=== Work to be completed ===
Look through the records below, and whenever a line contains "VPending", copy it.

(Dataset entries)
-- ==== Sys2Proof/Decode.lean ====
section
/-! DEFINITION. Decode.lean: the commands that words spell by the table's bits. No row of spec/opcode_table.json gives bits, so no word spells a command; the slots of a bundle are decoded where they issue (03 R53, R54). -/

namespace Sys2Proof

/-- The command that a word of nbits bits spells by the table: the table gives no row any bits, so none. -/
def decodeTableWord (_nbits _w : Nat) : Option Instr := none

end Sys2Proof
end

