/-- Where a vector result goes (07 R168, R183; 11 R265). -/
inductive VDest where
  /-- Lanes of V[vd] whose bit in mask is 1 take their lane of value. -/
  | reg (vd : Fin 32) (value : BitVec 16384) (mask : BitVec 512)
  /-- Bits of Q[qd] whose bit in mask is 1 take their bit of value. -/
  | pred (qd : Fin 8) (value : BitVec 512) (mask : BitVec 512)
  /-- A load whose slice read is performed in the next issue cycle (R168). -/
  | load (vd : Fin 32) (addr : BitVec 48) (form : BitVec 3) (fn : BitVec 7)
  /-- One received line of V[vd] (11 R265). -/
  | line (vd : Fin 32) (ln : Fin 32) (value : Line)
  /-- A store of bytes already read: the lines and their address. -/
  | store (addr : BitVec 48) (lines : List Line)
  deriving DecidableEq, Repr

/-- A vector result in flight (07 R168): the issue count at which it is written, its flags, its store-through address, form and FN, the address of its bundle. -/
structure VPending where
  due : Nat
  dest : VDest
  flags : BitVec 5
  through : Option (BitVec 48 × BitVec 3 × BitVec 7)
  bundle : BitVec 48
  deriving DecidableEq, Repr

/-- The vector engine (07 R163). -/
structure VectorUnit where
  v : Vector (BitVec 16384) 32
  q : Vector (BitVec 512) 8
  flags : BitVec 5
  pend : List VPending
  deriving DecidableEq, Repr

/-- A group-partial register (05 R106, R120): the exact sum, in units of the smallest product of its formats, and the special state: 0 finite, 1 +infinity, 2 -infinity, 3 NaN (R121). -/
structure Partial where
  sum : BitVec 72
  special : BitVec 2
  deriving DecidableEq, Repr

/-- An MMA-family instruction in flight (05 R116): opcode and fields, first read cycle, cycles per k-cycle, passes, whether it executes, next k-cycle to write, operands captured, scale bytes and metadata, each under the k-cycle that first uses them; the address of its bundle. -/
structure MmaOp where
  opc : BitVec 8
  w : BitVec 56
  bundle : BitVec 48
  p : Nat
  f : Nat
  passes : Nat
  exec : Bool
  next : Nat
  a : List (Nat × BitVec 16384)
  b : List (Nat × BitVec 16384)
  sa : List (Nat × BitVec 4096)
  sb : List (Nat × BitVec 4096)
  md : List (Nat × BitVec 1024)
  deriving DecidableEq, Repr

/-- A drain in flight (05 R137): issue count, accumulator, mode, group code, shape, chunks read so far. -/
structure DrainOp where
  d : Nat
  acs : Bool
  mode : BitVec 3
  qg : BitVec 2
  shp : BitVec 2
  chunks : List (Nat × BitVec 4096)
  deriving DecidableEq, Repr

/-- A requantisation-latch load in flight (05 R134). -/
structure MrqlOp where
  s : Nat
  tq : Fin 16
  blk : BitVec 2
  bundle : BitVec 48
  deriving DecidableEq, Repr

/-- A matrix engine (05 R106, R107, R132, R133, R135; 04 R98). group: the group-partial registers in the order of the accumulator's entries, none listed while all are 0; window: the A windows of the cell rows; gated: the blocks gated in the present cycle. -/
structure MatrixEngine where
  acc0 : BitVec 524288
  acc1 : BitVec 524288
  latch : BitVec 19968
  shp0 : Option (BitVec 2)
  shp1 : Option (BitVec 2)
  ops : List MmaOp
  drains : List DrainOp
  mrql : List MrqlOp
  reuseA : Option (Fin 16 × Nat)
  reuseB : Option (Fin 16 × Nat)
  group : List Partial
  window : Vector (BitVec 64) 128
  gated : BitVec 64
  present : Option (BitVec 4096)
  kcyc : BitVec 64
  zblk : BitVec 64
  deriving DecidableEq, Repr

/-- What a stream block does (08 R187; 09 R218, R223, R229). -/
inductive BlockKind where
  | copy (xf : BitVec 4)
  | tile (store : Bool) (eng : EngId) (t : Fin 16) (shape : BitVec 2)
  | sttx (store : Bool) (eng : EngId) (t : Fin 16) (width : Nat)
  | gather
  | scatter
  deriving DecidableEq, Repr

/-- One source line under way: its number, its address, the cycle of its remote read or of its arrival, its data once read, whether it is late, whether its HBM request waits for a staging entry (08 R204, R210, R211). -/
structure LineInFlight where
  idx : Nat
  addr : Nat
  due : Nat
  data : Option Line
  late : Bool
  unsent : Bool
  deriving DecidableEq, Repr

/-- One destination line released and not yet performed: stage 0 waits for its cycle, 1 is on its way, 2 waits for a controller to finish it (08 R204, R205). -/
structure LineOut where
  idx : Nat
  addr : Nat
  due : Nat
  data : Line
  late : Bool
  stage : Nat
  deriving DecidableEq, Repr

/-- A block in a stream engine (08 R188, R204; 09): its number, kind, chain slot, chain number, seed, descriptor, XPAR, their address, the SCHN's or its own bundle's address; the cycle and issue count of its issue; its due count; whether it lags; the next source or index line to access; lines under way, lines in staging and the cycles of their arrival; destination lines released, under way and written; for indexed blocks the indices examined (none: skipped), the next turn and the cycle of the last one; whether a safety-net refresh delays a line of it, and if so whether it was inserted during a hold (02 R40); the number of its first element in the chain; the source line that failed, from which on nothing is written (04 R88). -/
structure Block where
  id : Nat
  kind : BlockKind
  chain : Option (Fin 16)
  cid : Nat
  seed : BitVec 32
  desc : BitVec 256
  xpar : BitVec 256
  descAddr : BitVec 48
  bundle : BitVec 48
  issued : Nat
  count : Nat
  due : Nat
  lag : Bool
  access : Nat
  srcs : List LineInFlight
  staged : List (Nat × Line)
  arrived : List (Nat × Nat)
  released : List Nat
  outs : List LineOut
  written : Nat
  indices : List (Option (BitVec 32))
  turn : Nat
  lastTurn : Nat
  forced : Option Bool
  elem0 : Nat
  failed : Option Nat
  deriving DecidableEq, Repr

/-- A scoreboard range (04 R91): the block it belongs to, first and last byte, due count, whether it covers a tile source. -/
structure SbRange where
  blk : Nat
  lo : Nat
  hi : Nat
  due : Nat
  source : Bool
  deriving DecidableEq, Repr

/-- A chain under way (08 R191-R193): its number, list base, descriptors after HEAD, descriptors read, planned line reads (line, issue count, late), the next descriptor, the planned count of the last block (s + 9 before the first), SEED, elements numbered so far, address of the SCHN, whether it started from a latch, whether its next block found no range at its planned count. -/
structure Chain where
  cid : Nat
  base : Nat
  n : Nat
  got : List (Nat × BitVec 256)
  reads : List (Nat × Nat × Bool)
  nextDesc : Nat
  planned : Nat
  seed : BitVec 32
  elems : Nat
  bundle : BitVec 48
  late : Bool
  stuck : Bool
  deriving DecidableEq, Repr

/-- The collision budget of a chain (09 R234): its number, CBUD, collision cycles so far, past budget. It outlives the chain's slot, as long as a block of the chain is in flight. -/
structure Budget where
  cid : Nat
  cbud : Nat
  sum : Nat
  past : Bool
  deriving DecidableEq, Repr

=== The answer ===
structure VPending where
  pend : List VPending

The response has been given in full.